If you are converting a tree from a revision control system that uses short names, you can map those names to longer

equivalents by passing a --authors option to hg convert. This option accepts a file name that should contain

entries of the following form.

arist = Aristotle <aristotle@phil.example.gr>

soc = Socrates <socrates@phil.example.gr>

Whenever convert encounters a commit with the username arist in the source repository, it will use the name

Aristotle <aristotle@phil.example.gr> in the converted Mercurial revision. If no match is found for a

name, it is used verbatim.

A.1.3. Tidying up the tree

Not all projects have pristine history. There may be a directory that should never have been checked in, a file that

is too big, or a whole hierarchy that needs to be refactored.

The convert extension supports the idea of a “file map” that can reorganize the files and directories in a project as

it imports the project's history. This is useful not only when importing history from other revision control systems,

but also to prune or refactor a Mercurial tree.

To specify a file map, use the --filemap option and supply a file name. A file map contains lines of the following

forms.

# This is a comment.

# Empty lines are ignored.

include path/to/file

exclude path/to/file

rename from/some/path to/some/other/place

The include directive causes a file, or all files under a directory, to be included in the destination repository. This

also excludes all other files and dirs not explicitely included. The exclude directive causes files or directories to be

omitted, and others not explicitly mentioned to be included.

To move a file or directory from one location to another, use the rename directive. If you need to move a file or

directory from a subdirectory into the root of the repository, use . as the second argument to the rename directive.

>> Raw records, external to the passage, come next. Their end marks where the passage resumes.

-- ==== Sys2Proof/Syntax.lean ====
section
/-! DEFINITION. The fifteen instructions of spec/30_encoding.md R84, one constructor a row of spec/opcode_table.json. -/

namespace Sys2Proof

/-- An instruction with its operands. `r` is the RAW register byte, 0 to 255 (R83: no masking; R87: 8 to 255 name no
register and turn the effect off). The 16-bit operand is an immediate, a memory address or a port number (R83). -/
inductive Instr where
  /-- NOP, 0x00 (R110). -/
  | nop
  /-- LOAD reg,imm, 0x01 (R120). -/
  | load (r : Byte) (imm : Word)
  /-- ADD reg,imm, 0x02 (R121). -/
  | add (r : Byte) (imm : Word)
  /-- STORE reg,addr, 0x03 (R130). -/
  | store (r : Byte) (addr : Word)
  /-- JMP addr, 0x04 (R140). -/
  | jmp (addr : Word)
  /-- JZ reg,addr, 0x05 (R141). -/
  | jz (r : Byte) (addr : Word)
  /-- AND reg,imm, 0x06 (R150). -/
  | and (r : Byte) (imm : Word)
  /-- OR reg,imm, 0x07 (R151). -/
  | or (r : Byte) (imm : Word)
  /-- XOR reg,imm, 0x08 (R152). -/
  | xor (r : Byte) (imm : Word)
  /-- NOT reg, 0x09 (R153). -/
  | not (r : Byte)
  /-- CALL addr, 0x0A (R162). -/
  | call (addr : Word)
  /-- RET, 0x0B (R163). -/
  | ret
  /-- IN reg,port, 0x0C (R182). -/
  | inp (r : Byte) (port : Word)
  /-- OUT reg,port, 0x0D (R183). -/
  | out (r : Byte) (port : Word)
  /-- HALT, 0xFF (R111). -/
  | halt
  deriving DecidableEq, Repr

end Sys2Proof
end

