-- ==== Sys2Proof/Config.lean ====
section
/-! DEFINITION. The parameters of spec/00_scope.md R5 and the one free value (the input supply, which R5 leaves OPEN). -/

namespace Sys2Proof.Config

/-- `MEM_SIZE` (R5): bytes of memory. A constant, not a parameter (D20). -/
abbrev memSize : Nat := 65536

/-- `IO_PORT` (R5): the one implemented port, a number in port space (R63). -/
abbrev ioPort : Word := 0xFF00

/-- `SP_INIT` (R5): sp at reset, the empty stack. -/
abbrev spInit : Nat := memSize

/-- `PC_INIT` (R5): pc at reset. -/
abbrev pcInit : Nat := 0

/-- `FILL` (R5; C2, D5; log 8): what a byte of memory that nothing has written reads as. -/
abbrev fill : Byte := 0x00

/-- FREE VALUE (R5, R180, D12: `input` is OPEN; log 1). The byte the environment supplies at the k-th `InByte()` of a run
when the host has listed no byte for it. It has no body: nothing can be proved about its values. -/
opaque inputByte : Nat → Byte

end Sys2Proof.Config
end

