-- ==== Sys2Proof/Machine/Fetch.lean ====
section
/-! DEFINITION. Fetching and decoding one instruction from memory, in the order of spec/30_encoding.md R89 and
spec/60_exceptions.md R205. -/

namespace Sys2Proof.Machine

/-- The fetches of one step (R89): opcode, then the operands its format has; the state after them holds the post-fetch
`pc`. An unrecognised opcode raises at once and none of its operands is fetched (R112). -/
def fetchInstr (s : State) : Result Instr :=
  (fetch8 s).bind fun op s1 =>
    match shapeOf op with
    | none => .raised (s1.raise (.unknownOpcode op (s1.pc - 1)))
    | some (.n i) => .value i s1
    | some (.r mk) => (fetch8 s1).bind fun r s2 => .value (mk r) s2
    | some (.a mk) => (fetch16 s1).bind fun w s2 => .value (mk w) s2
    | some (.ri mk) => (fetch8 s1).bind fun r s2 => (fetch16 s2).bind fun w s3 => .value (mk r w) s3

/-- The bytes of memory from `pc` up to the longest instruction (4 bytes), as far as memory reaches. -/
def State.window (s : State) : List Byte := s.mem.bytes s.pc (min 4 (Config.memSize - s.pc))

end Sys2Proof.Machine
end

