/-- Settles O32: the fetch facts of format RI, and the effect of OUT, which appends one byte to the trace. -/
theorem outEmitsTheLowByte : Obligations.OutEmitsTheLowByte := by
  refine ⟨runsRI_of_encode fun _ _ => rfl, fetchFaults_opcode (.out 0 0), fun r s i hi => ?_, fun r s hr => ?_⟩
  · exact ⟨_, _, exec_out_ioPort hi s, loByte_toNat _, rfl, ⟨rfl, rfl⟩, rfl, fun _ => rfl, rfl, fun _ => rfl, rfl, rfl⟩
  · exact exec_of_invalid_register rfl hr s

/-- Settles O33: on such a port neither instruction has an effect, and the two operand bytes in memory spell such a
port. -/
theorem otherPortsHaveNoEffect : Obligations.OtherPortsHaveNoEffect := by
  refine ⟨fun r port s hp => ⟨(Effect.inpOther hp).exec_eq, (Effect.outOther hp).exec_eq⟩,
    fun r lo hi s hne hfetch => ?_⟩
  have hword := wordOfBytes_toNat lo hi
  have hport : wordOfBytes lo hi ≠ Config.ioPort := fun heq => hne (hword.symm.trans (congrArg BitVec.toNat heq))
  obtain ⟨hrunsIn, -⟩ := inReadsTheNextSuppliedByte
  obtain ⟨hrunsOut, -⟩ := outEmitsTheLowByte
  rcases hfetch with hin | hout
  · exact (hrunsIn r lo hi _ hword s hin).trans (Effect.inpOther hport).exec_eq
  · exact (hrunsOut r lo hi _ hword s hout).trans (Effect.outOther hport).exec_eq

end Sys2Proof.Machine

/-! ## Proofs of the family 60_exceptions: what is raised, by which instruction, and what it leaves -/

namespace Sys2Proof.Machine

/-- Settles O18: a raise changes the record and the halt flag alone, and a halted machine stays as it is. -/
theorem raiseRecordsTheFaultAndHalts : Obligations.RaiseRecordsTheFaultAndHalts := fun s f =>
  ⟨rfl, rfl, rfl, sameStorage_raise s f, fun _ k => Result.andThen_raised _ k, step_halted rfl⟩

/-- The second column of R202: an effect leaves the fault record, or raises one fault from the state it starts in. -/
theorem Effect.fault_cases {s t : State} {i : Instr} (h : Effect s i t) :
    t.fault = s.fault ∨
    (∃ (r : Byte) (addr : Word), i = .store r addr ∧ r.toNat < 8 ∧ addr.toNat = 0xFFFF ∧
      t = s.raise (.storeOutOfBounds addr)) ∨
    (∃ addr : Word, i = .call addr ∧ s.sp < 2 ∧ t = s.raise (.stackOverflow s.sp)) ∨
    (i = .ret ∧ 65534 < s.sp ∧ t = s.raise (.stackUnderflow s.sp)) := by
  have hm : Config.memSize = 65536 := rfl
  cases h with
  | @storeFault r addr hr hb =>
    have haddr : addr.toNat = 0xFFFF := by have := addr.isLt; omega
    exact .inr (.inl ⟨r, addr, rfl, hr, haddr, rfl⟩)
  | @callFault addr hsp => exact .inr (.inr (.inl ⟨addr, rfl, hsp, rfl⟩))
  | retFault hsp => exact .inr (.inr (.inr ⟨rfl, by omega, rfl⟩))
  | _ => exact .inl rfl

/-- Settles O40: with no record before it, an effect that ends with one has raised it. -/
theorem faultsEachInstructionCanRaise : Obligations.FaultsEachInstructionCanRaise := by
  intro i s t f hnone hexec hf
  rcases (exec_eq_next_iff.1 hexec).fault_cases with
    hsame | ⟨r, addr, rfl, hr, haddr, rfl⟩ | ⟨addr, rfl, hsp, rfl⟩ | ⟨rfl, hsp, rfl⟩
  · rw [hsame, hnone] at hf
    cases hf
  · exact .inl ⟨r, addr, rfl, hr, haddr, (Option.some.inj hf).symm⟩
  · exact .inr (.inl ⟨addr, rfl, hsp, (Option.some.inj hf).symm⟩)
  · exact .inr (.inr ⟨rfl, hsp, (Option.some.inj hf).symm⟩)

/-- What R201 and R204 say of a fault that a step from `s` raises with the program counter at `p`; `step_fault_cases`
ties it to `step`. -/
def FaultRecord.raisedFrom (f : FaultRecord) (s : State) (p : Nat) : Prop :=
  match f with
  | .pcOutOfBounds q => q = p ∧ 65534 < q ∧ (p = s.pc ∨ p = s.pc + 1 ∨ p = s.pc + 2)
  | .unknownOpcode op a => op = s.mem.get s.pc ∧ a = s.pc ∧ p = s.pc + 1
  | .storeOutOfBounds addr => s.mem.get s.pc = 0x03 ∧ addr = 0xFFFF ∧ p = s.pc + 4
  | .jumpOutOfBounds _ _ => False
  | .stackOverflow x => s.mem.get s.pc = 0x0A ∧ x = s.sp ∧ x < 2 ∧ p = s.pc + 3
  | .stackUnderflow x => s.mem.get s.pc = 0x0B ∧ x = s.sp ∧ 65534 < x ∧ p = s.pc + 1
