/-! ### Mode control (spec/10) -/

/-- Every record UNTRACKED with no channel field (spec/01 R17, R18). -/
def noTiles : Vector TileState 128 := Vector.replicate 128 .untracked

/-- The running long command is done: the outcome becomes DONE and no command runs
(spec/09 R187). -/
def MgmtPort.finish (p : MgmtPort) : MgmtPort :=
  { p with running := none, rangeWalk := none, result := { p.result with outcome := .done } }

/-- The end of DISENGAGE: every tile UNTRACKED, mode BYPASS, DONE (spec/10 R203). A drain that the
mode held up completes in the same event (spec/04 R86). -/
def State.endDisengage (s : State) : State :=
  State.settleDrain
    { s with tiles := noTiles, control := { s.control with mode := .bypass },
             port := s.port.finish }

/-- DISENGAGE ends in the event in which both channels are IDLE (spec/10 R203). -/
def State.settleDisengage (s : State) : State :=
  if s.control.mode = .disengaging ∧ s.bothIdle then s.endDisengage else s

/-- A channel at the RESTART clear (spec/03 R78). -/
def Channel.cleared : Channel := Channel.reset

/-- The RESTART clear (spec/10 R206): tiles, channels, Fill Queue, arbiter counts, the Retention
Controller's record and the Notice Queue are cleared, the links, settings, quarantined tags and
sequence counter are kept, and a drain starts if SLP_REQ is high (spec/04 R84, R107). -/
def State.clear (s : State) : State :=
  State.startDrain
    { s with tiles := noTiles,
             chan0 := Channel.cleared, chan1 := Channel.cleared, fillQueue := [],
             link := { s.link with fillPass := 0, lastGranted := .ch1 },
             ret := Retention.reset,
             notices := { s.notices with records := [], lost := 0, attnLow := false },
             control := { mode := .bypass, walk := none },
             port := s.port.finish }

/-- The RESTART clear is taken in the event that leaves no tag IN_USE (spec/10 R206). -/
def State.settleRestart (s : State) : State :=
  if s.control.mode = .restarting ∧ s.noneInUse then s.clear else s

/-- What the settling of an IN_USE tag completes in the same event, after its own effects: the
RESTART clear, or the end of DISENGAGE, or a drain (spec/04 R86, spec/10 R203, R206). -/
def State.settleTag (s : State) : State :=
  match s.control.mode with
  | .restarting => s.settleRestart
  | .disengaging => s.settleDisengage
  | .bypass => s.settleDrain
  | .engaged => s.settleDrain
  | .engaging => s

end Sys2Proof.Machine
end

A.1.4. Improving Subversion conversion performance

You will often need several attempts before you hit the perfect combination of user map, file map, and other

conversion parameters. Converting a Subversion repository over an access protocol like ssh or http can proceed

thousands of times more slowly than Mercurial is capable of actually operating, due to network delays. This can

make tuning that perfect conversion recipe very painful.

Migrating to Mercurial

171

The svnsync [http://svn.collab.net/repos/svn/trunk/notes/svnsync.txt] command can greatly speed up the

conversion of a Subversion repository. It is a read-only mirroring program for Subversion repositories. The idea is

that you create a local mirror of your Subversion tree, then convert the mirror into a Mercurial repository.

Suppose we want to convert the Subversion repository for the popular Memcached project into a Mercurial tree.

First, we create a local Subversion repository.

$ svnadmin create memcached-mirror

Next, we set up a Subversion hook that svnsync needs.

$ echo '#!/bin/sh' > memcached-mirror/hooks/pre-revprop-change

$ chmod +x memcached-mirror/hooks/pre-revprop-change

We then initialize svnsync in this repository.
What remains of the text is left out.